YOUR TASK:
Go through the material below and copy each line where the word "that" appears.
**** SUPPLIED MATERIAL ****
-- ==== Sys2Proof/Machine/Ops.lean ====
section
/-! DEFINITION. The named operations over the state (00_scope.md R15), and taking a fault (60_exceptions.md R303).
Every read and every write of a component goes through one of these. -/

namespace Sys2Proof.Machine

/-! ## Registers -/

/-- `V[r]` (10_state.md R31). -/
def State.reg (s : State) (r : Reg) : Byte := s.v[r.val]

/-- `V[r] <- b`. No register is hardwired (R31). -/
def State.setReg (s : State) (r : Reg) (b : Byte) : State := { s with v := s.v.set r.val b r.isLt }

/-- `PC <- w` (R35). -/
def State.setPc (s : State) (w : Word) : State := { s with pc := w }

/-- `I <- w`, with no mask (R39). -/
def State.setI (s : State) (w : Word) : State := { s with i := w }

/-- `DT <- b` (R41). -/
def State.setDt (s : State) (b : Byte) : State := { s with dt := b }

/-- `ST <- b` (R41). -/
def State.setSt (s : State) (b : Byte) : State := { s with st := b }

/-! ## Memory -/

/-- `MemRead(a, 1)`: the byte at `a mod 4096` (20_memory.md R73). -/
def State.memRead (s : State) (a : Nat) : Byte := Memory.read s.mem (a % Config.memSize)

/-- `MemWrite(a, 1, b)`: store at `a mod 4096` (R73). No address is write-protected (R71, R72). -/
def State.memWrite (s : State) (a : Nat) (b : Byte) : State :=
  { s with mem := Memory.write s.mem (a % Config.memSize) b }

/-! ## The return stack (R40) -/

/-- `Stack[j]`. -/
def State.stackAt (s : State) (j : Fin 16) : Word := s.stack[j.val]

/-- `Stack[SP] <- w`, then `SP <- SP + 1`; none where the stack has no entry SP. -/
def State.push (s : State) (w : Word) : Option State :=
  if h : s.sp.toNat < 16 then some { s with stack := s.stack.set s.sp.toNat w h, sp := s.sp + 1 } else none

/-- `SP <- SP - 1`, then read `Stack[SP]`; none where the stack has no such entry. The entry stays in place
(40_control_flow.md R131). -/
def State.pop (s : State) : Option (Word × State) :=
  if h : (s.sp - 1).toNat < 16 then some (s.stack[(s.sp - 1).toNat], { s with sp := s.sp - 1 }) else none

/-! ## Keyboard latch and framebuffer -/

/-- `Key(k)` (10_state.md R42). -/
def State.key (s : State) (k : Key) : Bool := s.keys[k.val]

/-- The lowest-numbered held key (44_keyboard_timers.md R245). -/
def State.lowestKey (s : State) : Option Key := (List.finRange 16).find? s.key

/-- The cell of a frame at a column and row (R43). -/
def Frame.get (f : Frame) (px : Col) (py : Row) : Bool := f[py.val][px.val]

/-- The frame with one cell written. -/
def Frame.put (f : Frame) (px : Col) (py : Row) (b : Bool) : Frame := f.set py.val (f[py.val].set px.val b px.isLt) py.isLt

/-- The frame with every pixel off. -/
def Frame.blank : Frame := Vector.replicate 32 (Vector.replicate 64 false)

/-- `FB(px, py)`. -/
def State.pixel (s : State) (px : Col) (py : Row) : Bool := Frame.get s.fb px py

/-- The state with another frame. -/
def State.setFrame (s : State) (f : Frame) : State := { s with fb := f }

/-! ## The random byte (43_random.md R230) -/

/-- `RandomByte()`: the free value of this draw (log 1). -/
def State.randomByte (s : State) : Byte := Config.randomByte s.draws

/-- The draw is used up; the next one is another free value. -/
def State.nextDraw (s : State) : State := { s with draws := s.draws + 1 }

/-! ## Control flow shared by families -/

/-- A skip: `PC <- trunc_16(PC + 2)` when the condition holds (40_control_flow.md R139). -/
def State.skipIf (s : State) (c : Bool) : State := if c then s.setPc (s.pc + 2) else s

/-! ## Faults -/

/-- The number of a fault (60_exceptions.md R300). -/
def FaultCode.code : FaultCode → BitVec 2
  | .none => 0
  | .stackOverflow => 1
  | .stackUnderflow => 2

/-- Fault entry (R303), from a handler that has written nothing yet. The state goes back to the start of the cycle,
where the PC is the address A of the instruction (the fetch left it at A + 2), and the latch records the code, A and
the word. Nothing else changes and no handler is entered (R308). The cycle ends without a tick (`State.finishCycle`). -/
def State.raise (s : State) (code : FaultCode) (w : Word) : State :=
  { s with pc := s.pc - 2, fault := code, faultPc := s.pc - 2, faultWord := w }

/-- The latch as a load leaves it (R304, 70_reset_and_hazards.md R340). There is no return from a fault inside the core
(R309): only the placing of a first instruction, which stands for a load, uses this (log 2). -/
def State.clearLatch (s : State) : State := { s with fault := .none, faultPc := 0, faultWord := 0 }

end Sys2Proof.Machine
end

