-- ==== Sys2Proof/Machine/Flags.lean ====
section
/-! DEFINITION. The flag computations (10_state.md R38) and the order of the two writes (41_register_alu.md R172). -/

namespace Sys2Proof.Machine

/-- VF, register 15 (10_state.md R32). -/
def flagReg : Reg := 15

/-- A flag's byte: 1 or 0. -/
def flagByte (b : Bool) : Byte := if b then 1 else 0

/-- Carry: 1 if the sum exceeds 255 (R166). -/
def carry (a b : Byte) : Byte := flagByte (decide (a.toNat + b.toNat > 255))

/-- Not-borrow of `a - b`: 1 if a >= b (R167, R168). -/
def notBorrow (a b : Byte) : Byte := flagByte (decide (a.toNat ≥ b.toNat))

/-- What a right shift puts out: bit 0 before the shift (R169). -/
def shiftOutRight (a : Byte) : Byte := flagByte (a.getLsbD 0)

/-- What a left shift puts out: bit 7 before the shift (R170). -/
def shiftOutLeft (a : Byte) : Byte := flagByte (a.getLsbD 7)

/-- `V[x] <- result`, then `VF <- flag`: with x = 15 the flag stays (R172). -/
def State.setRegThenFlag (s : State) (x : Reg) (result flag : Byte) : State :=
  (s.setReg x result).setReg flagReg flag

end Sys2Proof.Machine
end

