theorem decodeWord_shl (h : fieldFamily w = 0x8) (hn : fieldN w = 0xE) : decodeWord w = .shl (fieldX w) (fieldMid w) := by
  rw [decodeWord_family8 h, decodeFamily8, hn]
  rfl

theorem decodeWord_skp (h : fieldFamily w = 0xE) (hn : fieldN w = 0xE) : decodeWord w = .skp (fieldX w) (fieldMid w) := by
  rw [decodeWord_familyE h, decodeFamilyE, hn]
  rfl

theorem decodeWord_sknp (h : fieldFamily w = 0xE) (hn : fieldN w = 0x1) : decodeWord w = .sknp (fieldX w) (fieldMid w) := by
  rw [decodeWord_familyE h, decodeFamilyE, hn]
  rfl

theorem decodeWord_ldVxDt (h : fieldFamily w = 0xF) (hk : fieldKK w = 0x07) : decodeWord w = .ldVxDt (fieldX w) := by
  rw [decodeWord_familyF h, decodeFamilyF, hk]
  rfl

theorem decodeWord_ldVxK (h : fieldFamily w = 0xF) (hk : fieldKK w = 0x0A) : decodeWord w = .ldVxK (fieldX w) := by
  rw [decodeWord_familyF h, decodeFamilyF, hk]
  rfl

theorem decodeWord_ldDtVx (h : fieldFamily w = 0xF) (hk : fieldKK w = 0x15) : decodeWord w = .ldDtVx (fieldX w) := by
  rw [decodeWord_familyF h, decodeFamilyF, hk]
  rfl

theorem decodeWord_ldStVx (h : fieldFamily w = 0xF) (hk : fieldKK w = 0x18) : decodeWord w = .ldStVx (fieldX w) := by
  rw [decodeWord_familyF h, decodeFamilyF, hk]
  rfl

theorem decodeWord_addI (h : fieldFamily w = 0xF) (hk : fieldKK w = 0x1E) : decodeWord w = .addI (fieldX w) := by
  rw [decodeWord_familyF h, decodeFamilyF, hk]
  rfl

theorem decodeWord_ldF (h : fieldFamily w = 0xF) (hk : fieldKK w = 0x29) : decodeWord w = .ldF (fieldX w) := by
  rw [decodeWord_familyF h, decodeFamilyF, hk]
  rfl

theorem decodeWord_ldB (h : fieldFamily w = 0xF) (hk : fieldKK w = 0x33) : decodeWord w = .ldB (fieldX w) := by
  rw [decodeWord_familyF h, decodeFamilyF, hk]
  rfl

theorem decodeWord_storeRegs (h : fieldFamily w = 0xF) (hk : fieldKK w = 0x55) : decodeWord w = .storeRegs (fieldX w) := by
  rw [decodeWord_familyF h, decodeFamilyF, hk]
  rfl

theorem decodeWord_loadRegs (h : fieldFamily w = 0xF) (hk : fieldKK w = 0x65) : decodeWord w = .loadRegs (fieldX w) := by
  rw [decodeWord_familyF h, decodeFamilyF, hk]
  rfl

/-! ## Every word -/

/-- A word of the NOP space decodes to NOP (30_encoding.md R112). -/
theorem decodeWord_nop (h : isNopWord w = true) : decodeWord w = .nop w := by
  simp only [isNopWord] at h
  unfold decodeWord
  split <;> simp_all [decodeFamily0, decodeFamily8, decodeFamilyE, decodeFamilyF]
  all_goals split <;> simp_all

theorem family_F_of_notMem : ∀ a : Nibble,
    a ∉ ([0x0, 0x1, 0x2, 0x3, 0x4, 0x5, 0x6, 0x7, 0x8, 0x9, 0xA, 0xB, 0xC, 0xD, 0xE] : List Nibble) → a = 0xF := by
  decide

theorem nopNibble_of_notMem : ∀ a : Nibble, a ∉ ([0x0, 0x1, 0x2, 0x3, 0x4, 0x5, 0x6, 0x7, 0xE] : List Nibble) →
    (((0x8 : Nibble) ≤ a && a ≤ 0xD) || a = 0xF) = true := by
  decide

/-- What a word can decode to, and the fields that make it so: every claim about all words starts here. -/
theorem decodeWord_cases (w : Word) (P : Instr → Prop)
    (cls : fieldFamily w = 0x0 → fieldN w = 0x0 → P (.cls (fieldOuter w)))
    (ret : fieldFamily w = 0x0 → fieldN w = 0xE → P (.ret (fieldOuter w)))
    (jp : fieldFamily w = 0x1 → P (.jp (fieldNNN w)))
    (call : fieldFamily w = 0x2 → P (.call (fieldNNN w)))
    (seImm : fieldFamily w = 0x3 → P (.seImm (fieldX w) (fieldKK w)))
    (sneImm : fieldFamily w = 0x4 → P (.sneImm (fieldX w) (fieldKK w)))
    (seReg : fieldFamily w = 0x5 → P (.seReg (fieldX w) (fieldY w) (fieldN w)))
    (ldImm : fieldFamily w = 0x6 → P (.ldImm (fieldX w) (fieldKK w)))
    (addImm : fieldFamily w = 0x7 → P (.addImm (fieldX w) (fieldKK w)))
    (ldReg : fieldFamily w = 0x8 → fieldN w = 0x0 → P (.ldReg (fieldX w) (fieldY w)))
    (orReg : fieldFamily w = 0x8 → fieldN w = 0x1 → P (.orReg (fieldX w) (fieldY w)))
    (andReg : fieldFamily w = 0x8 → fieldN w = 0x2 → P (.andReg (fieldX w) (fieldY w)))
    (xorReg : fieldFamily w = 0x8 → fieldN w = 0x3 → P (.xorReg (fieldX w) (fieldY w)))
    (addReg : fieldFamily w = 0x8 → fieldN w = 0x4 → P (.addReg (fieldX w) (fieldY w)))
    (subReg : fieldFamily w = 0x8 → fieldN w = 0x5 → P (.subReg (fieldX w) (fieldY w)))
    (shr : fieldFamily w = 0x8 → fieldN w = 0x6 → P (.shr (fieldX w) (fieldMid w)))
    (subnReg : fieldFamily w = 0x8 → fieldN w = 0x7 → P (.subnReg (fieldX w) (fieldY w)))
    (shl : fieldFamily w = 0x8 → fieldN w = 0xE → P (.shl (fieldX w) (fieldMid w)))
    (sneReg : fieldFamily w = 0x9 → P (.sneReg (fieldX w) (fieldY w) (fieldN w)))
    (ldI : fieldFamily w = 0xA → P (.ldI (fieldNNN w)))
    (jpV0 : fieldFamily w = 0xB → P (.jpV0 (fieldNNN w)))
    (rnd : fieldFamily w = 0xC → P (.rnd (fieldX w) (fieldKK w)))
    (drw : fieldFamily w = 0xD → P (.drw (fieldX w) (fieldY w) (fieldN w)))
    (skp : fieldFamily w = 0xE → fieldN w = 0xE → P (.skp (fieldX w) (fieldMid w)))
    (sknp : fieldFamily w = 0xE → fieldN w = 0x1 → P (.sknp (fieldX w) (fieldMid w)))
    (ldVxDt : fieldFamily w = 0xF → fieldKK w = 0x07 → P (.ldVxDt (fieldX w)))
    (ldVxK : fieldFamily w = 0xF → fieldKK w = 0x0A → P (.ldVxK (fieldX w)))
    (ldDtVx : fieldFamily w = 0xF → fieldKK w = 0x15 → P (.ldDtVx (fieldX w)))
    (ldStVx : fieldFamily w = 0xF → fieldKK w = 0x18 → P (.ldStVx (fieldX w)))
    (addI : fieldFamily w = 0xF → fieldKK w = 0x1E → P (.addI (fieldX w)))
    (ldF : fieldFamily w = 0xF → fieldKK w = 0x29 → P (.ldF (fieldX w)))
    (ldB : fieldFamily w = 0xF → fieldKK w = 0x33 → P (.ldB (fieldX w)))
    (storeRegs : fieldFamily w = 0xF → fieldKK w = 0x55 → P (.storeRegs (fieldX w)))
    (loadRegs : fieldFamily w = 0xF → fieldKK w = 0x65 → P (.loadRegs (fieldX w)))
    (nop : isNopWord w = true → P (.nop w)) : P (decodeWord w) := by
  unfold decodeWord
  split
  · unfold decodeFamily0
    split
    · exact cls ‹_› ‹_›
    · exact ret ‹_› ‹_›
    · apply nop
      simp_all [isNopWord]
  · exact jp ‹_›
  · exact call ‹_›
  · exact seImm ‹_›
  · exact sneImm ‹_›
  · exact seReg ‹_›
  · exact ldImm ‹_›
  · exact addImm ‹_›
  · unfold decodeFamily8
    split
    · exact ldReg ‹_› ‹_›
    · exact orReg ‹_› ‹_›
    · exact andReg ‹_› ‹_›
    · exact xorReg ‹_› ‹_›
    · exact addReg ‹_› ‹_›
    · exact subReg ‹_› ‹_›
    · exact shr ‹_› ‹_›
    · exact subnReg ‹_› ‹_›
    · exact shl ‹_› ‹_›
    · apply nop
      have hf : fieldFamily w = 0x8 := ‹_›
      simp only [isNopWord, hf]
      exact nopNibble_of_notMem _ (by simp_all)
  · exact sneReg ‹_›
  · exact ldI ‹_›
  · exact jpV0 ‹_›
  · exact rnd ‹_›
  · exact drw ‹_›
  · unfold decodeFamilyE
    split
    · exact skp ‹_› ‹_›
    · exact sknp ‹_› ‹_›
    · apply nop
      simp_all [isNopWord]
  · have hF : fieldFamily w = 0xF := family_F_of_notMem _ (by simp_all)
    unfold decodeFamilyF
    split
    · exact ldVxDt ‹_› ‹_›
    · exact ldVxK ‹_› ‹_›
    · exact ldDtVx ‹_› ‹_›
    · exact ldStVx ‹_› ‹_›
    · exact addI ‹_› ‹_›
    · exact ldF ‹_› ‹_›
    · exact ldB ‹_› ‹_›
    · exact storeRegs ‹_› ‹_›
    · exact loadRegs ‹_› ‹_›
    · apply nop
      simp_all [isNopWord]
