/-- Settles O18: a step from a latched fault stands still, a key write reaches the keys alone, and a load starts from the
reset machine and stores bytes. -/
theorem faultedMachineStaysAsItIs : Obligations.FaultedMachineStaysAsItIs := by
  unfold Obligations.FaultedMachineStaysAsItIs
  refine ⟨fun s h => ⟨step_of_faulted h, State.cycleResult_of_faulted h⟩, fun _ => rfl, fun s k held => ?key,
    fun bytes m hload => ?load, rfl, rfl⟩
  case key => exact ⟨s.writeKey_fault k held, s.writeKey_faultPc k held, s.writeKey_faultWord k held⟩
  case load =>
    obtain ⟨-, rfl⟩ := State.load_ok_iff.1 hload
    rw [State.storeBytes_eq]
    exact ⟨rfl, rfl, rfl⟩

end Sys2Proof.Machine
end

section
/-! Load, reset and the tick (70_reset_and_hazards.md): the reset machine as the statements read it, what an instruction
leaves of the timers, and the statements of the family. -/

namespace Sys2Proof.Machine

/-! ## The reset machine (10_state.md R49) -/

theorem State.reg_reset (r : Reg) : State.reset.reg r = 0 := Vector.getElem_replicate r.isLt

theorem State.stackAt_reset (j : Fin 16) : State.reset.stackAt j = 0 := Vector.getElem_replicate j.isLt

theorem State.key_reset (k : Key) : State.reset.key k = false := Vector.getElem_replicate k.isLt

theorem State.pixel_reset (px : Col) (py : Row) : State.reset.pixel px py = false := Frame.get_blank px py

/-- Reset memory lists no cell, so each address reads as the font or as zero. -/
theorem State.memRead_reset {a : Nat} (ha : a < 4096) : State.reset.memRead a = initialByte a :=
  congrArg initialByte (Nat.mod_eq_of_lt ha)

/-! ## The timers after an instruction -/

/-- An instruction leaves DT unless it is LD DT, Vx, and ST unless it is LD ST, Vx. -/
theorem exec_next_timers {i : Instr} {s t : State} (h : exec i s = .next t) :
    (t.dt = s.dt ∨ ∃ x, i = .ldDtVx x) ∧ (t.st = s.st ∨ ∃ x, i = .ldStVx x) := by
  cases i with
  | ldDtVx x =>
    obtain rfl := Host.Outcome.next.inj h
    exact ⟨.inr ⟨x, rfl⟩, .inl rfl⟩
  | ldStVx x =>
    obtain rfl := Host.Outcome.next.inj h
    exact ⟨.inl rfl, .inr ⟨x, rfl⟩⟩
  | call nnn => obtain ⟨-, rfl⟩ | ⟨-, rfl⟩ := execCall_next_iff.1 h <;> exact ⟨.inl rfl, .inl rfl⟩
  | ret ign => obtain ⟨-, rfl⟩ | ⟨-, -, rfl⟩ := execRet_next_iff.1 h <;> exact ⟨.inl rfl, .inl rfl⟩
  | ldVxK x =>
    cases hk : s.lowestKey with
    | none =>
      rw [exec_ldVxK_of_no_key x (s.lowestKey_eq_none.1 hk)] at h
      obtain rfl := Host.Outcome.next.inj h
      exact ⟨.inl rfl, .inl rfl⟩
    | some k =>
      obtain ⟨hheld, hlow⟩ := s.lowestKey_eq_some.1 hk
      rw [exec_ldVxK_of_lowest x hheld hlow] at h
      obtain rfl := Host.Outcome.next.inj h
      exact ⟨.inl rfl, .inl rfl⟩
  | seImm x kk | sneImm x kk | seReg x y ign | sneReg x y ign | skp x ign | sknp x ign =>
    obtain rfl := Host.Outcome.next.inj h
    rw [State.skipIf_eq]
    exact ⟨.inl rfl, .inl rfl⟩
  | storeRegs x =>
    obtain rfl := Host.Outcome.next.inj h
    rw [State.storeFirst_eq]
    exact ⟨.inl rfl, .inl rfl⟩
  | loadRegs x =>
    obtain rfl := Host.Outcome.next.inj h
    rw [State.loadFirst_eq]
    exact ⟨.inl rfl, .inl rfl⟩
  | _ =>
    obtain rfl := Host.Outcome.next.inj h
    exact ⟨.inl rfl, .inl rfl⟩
****
EXERCISE ANSWER:
/-- Fault entry (R303), from a handler that has written nothing yet. The state goes back to the start of the cycle,
/-- What a word can decode to, and the fields that make it so: every claim about all words starts here. -/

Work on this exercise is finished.